───── Data to process ─────

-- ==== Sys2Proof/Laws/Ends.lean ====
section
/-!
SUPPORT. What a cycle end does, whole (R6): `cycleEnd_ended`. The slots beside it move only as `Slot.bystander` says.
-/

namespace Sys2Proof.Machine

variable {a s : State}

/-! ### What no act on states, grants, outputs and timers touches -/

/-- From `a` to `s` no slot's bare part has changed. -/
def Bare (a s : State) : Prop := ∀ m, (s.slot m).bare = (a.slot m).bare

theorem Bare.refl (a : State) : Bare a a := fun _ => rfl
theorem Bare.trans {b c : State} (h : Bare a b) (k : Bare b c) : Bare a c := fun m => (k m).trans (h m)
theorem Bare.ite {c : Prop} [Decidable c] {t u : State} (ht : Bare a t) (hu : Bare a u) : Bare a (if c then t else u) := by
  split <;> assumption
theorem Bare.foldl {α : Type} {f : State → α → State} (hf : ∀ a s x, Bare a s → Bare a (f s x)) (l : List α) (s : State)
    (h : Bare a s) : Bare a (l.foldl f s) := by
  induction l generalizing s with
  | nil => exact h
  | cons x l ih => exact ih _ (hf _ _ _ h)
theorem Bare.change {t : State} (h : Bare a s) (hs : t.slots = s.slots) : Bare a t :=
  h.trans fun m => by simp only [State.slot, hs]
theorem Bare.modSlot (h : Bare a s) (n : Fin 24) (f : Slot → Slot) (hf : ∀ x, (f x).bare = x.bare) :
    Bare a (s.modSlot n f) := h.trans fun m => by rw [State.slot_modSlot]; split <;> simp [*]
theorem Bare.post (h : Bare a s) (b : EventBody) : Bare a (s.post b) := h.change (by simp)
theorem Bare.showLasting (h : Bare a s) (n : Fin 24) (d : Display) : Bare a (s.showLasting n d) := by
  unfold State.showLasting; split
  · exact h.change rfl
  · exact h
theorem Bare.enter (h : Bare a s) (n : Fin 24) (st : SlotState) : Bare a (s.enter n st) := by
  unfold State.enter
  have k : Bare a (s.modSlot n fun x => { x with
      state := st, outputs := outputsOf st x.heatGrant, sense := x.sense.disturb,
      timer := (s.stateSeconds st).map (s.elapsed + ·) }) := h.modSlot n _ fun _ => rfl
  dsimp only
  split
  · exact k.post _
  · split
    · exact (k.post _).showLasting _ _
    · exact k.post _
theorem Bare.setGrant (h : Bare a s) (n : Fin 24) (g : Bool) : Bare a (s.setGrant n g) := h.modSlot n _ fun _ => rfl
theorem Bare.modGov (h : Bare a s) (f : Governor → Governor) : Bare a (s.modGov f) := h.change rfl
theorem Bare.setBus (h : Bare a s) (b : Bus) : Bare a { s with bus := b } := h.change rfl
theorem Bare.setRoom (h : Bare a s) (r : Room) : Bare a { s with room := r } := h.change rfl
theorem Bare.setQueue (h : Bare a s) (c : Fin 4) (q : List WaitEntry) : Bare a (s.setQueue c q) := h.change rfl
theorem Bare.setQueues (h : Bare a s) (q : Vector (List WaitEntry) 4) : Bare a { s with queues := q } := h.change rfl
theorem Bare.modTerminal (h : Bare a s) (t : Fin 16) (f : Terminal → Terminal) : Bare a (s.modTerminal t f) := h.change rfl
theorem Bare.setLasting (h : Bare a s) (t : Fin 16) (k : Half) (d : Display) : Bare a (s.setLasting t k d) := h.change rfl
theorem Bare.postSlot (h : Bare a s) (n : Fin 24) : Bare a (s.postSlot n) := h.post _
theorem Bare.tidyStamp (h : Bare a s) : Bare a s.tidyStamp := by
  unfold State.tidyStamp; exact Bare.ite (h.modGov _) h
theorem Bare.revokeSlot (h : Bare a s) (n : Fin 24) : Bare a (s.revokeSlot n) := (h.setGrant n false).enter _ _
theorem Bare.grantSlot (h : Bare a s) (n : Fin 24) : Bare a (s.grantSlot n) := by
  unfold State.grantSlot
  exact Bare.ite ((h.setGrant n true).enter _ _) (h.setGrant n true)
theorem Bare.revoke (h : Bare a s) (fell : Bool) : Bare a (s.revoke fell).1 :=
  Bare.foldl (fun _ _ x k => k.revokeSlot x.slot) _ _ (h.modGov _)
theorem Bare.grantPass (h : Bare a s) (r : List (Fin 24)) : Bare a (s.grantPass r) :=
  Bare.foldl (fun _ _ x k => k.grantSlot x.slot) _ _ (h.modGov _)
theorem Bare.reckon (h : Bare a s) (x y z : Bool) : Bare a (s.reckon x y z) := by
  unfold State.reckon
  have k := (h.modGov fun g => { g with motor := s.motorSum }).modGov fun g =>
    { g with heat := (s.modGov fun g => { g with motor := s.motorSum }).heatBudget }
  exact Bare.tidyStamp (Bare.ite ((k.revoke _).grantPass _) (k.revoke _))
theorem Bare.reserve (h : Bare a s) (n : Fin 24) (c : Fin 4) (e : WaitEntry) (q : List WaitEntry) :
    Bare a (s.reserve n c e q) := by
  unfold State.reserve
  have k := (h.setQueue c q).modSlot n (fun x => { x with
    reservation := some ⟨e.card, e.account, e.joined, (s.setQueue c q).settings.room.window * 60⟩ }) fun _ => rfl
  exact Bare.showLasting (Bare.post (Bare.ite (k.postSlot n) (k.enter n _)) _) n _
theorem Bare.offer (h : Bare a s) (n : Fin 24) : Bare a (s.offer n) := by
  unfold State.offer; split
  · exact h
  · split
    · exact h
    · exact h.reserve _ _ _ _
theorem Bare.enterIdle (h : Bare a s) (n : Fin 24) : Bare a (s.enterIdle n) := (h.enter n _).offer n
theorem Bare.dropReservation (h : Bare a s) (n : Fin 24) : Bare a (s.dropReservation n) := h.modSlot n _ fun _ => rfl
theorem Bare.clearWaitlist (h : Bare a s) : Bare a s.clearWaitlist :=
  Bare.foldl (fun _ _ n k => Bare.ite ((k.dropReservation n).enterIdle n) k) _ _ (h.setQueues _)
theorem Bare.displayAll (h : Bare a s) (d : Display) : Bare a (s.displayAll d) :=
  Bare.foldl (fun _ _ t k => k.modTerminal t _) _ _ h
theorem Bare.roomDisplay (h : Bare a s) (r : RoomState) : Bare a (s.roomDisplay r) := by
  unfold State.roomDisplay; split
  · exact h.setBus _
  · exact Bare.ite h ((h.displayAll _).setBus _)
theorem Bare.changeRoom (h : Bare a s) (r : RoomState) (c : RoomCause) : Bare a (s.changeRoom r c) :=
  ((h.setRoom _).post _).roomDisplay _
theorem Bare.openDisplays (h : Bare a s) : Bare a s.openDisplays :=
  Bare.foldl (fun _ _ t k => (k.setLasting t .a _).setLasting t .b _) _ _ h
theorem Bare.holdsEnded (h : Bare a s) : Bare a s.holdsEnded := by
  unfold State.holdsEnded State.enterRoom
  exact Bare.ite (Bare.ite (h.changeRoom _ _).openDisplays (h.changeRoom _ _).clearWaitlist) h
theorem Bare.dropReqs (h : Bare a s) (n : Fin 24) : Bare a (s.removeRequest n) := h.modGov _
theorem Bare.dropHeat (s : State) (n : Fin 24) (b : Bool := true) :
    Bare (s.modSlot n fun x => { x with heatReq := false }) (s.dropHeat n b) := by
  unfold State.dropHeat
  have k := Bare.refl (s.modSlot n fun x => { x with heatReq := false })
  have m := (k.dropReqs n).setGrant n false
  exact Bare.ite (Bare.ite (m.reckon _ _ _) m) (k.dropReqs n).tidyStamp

─────
───── Data to process ─────

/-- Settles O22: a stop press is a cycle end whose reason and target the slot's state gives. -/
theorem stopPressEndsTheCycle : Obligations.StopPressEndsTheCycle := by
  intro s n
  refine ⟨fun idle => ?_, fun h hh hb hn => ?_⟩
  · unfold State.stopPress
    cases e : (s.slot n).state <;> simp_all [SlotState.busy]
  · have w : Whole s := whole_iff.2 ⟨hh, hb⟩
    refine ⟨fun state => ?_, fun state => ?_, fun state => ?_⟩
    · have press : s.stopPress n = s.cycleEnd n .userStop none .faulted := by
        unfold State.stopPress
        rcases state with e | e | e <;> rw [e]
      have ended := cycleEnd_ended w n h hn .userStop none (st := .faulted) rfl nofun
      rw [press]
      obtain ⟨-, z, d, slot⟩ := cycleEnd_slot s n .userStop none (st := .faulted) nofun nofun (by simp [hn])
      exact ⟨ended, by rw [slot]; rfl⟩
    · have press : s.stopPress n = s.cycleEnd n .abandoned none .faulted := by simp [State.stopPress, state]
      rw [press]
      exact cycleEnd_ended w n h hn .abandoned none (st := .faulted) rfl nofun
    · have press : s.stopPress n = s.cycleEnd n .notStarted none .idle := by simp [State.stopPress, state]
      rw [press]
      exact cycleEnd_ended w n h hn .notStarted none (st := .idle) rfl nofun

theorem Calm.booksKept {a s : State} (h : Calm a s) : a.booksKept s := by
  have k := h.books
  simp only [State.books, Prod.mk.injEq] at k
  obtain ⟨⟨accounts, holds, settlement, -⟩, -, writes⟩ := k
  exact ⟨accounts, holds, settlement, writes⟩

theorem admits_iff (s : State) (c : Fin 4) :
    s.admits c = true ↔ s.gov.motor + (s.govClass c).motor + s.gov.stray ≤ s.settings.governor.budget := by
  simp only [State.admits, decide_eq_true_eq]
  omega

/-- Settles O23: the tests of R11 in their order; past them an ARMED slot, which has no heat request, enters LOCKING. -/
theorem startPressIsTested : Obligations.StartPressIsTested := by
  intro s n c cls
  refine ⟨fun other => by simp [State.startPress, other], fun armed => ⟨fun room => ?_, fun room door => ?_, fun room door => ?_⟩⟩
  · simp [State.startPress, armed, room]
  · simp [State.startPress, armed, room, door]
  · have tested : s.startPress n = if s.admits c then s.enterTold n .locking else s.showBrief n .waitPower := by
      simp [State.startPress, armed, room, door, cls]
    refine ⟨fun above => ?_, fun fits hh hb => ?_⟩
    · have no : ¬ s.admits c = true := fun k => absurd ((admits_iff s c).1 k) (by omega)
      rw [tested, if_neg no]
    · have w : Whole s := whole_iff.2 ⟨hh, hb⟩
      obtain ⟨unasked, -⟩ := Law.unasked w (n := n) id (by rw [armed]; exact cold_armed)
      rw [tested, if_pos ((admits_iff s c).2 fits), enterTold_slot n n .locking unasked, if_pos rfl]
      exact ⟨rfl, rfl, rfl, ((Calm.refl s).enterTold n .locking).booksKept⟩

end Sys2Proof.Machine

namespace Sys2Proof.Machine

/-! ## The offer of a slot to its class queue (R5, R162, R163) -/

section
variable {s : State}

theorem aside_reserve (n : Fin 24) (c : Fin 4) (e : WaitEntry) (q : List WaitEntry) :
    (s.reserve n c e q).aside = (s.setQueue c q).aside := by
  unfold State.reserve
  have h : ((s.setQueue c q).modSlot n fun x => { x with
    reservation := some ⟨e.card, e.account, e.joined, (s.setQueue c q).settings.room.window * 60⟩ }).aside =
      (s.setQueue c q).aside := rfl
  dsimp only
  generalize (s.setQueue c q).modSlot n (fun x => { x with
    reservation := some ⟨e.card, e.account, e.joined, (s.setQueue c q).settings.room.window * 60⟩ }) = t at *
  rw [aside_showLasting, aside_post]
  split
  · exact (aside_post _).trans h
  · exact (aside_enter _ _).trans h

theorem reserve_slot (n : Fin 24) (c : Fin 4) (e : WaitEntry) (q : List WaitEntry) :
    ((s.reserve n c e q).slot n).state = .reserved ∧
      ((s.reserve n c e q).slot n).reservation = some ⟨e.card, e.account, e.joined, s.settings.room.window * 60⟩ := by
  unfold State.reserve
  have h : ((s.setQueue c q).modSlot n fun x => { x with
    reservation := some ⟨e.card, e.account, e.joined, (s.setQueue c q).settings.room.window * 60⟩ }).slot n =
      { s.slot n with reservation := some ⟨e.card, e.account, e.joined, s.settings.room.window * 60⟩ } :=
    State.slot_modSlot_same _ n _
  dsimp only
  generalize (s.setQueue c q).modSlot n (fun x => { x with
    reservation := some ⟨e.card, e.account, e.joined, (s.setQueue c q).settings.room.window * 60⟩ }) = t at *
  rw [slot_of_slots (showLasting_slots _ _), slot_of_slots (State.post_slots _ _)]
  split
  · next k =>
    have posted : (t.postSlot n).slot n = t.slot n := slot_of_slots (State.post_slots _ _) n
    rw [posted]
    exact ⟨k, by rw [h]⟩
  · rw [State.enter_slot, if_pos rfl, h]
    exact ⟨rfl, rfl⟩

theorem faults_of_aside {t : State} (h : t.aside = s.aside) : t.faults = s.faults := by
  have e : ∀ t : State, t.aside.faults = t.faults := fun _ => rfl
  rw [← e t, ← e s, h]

─────

### Your objective
Looking at the data above, return every line from the one with "exact Bare.showLasting (Bare.post" down to the one with "theorem Bare.enterIdle (h", exactly and inclusively.

### Exercise response
  exact Bare.showLasting (Bare.post (Bare.ite (k.postSlot n) (k.enter n _)) _) n _
theorem Bare.offer (h : Bare a s) (n : Fin 24) : Bare a (s.offer n) := by
  unfold State.offer; split
  · exact h
  · split
    · exact h
    · exact h.reserve _ _ _ _
theorem Bare.enterIdle (h : Bare a s) (n : Fin 24) : Bare a (s.enterIdle n) := (h.enter n _).offer n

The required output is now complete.